_Task requirements_:
Begin at the line containing "writeBinding (opuTop b) v disc used.1 blank" in the entries below and end at the line containing "let bands := (written.filter"; transcribe that range exactly and nothing outside it.

=======

/-- The records that INIT_DISC writes on one side, from record `n`: identity for a blank disc, then volume binding. -/
def writeBinding (k : Fin 8) (v : Volume) (disc n : Nat) (blank : Bool) : Act Unit := do
  let s ← rd
  let side := k.val % 2
  let n' := if blank then n + 1 else n
  if blank then writeRecord k v.num disc n 1 (leBytes 1 side ++ leBytes 1 1 ++ zeroBytes 6 ++ leBytes 8 s.timeStamp)
  writeRecord k v.num disc n' 2 (leBytes 2 v.num ++ leBytes 1 v.parity ++ leBytes 1 v.compress.toNat)

/-- The disc joins the disc table, mounted for the volume. -/
def bindDisc (i : Inst) (v : Volume) (disc : Nat) (blank : Bool) (written : List Nat) (used : Nat × Nat) : Act Unit := do
  let b := i.bay
  writeBinding (opuTop b) v disc used.1 blank
  writeBinding (opuBottom b) v disc used.2 blank
  let s ← rd
  let n := if blank then 2 else 1
  let bands := (written.filter (fun x => decide (x < 512))).eraseDups.map (fun x => { blankBand x v.parity with closed := true })
  let d : Disc := { id := disc, vol := v.num, bay := some b, order := (s.discs.map Disc.order).foldl max 0 + 1, parity := v.parity
                    initTime := s.timeStamp, changed := true, bands := bands
                    passportLeft := (passportRoom - used.1 - n, passportRoom - used.2 - n) }
  emit (.discs fun l => l ++ [d])
  emit (.bay b fun y => { y with attached := none })
  checkSpace v.num
  writeBuffer i.id (s.discRecord d)
  complete i.id cSUCCESS (disc % 2 ^ 32)

/-- INIT_DISC once the bay reads: `used` is how many passport records of each side are taken, by earlier ones or by copies that failed. -/
def initDisc (i : Inst) (written : List Nat) (used : Nat × Nat) : Act Unit := do
  let s ← rd
  match s.bays[i.bay].attached, s.volumes.find? (fun v => v.num == i.volume) with
  | some (id, known, own), some v =>
    let need := if known then 1 else 2
    if passportRoom < used.1 + need ∨ passportRoom < used.2 + need then complete i.id cWRITE_FAILED 0
    else if known then
      if own then bindDisc i v id false written used else complete i.id cDISC_NOT_BOUND 0
    else
      emit (.issue 1)
      bindDisc i v s.nextSeq true [] used
  | _, _ => pure ()

/-- INIT_DISC (R397): binds a blank disc, or one of this part's own that the table no longer holds, to a volume. -/
def execInitDisc (id : Nat) (mem : HostMem) (written : List Nat) (fails : Nat × Nat) (s : State) : Answer :=
  answer (do
    match s.dispatched id opINIT with
    | none => pure ()
    | some i =>
      if s.bayFirst i then
        if s.bayState i.bay.val = bLOADED ∧ s.bays[i.bay].attached.isSome ∧ s.checkBay i.bay = none then needBay i.bay
        else
          perform id opINIT (fun s i =>
            let b := i.bay
            let none_ : Bool := (s.discIn b).isNone && s.bays[b].attached.isNone
            let other : Bool := (s.discIn b).any (fun d => d.vol != i.volume)
            [ i.checkFields { volume := true, operand := 3, buffer := true }
                ((if s.bayFitted b ∧ none_ then [20] else []) ++ (if other then [4] else [])) mem, s.checkBay b, s.checkVolume i,
              i.checkBuffer 64 mem, s.checkFault b,
              (if s.chip.degraded.contains .identity then some (cELEMENT_UNAVAILABLE, Ev.IDENTITY_UNAVAILABLE) else none), checkDma mem ])
            (fun i => do
              let s ← rd
              if mem.lost then lostWord i
              else
                match s.discIn i.bay with
                | some d =>
                  writeBuffer id (s.discRecord d)
                  complete id cNO_CHANGE (d.id % 2 ^ 32)
                | none => if s.bayReads i.bay then initDisc i written fails)) s

/-! ### SCRUB_DISC and COMPACT (R401, R402) -/

/-- The DISC_ID of bytes 36 to 43. -/
def Inst.discId (i : Inst) : Nat := i.bytesAt 36 8

/-- SCRUB_DISC (R401): makes a disc's scrub due at once. -/
def execScrubDisc (id : Nat) (s : State) : Answer :=
  answer (perform id opSCRUB (fun s i =>
    [ i.checkFields { operand := 1, rest := some (36, 8) } (if (s.disc i.discId).all Disc.retired then [36] else []) {} ]) (fun i => do
    let s ← rd
    match s.disc i.discId with
    | none => pure ()
    | some d =>
      let again := bitAt i.operand 0
      if d.scrubRunning ∧ again = false then complete id cNO_CHANGE d.bay.isSome.toNat
      else
        setDisc d.id (fun d => { d with scrubDueNow := true, scrubRunning := d.bay.isSome
                                        scrubPairs := if again ∨ d.scrubPairs = 256 then 0 else d.scrubPairs
                                        scrub := if again ∨ d.scrubPairs = 256 then [] else d.scrub })
        if d.bay.isNone then requestDisc d.id d.vol reasonSCRUB
        complete id cSUCCESS d.bay.isSome.toNat)) s

/-- The live extents of a disc. -/
def State.liveExtents (s : State) (d : Disc) : List Extent :=
  s.extents.filter (fun e => e.vol == d.vol && (e.disc.map (fun x => x.1)) == some d.id && e.onDisc.any (fun x => s.written d.vol x.1))

/-- The live sectors of a disc. -/
def State.liveSectors (s : State) (d : Disc) : List Nat :=
  (s.liveExtents d).flatMap (fun e => (e.onDisc.map Prod.fst).filter (s.written d.vol))

/-- Whether every live sector of a disc has been read. -/
def State.allRead (s : State) (d : Disc) : Bool := (s.liveSectors d).all (fun a => (s.discSector d.vol destageClass a).isSome)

=======

_Reply_:
  writeBinding (opuTop b) v disc used.1 blank
  writeBinding (opuBottom b) v disc used.2 blank
  let s ← rd
  let n := if blank then 2 else 1
  let bands := (written.filter (fun x => decide (x < 512))).eraseDups.map (fun x => { blankBand x v.parity with closed := true })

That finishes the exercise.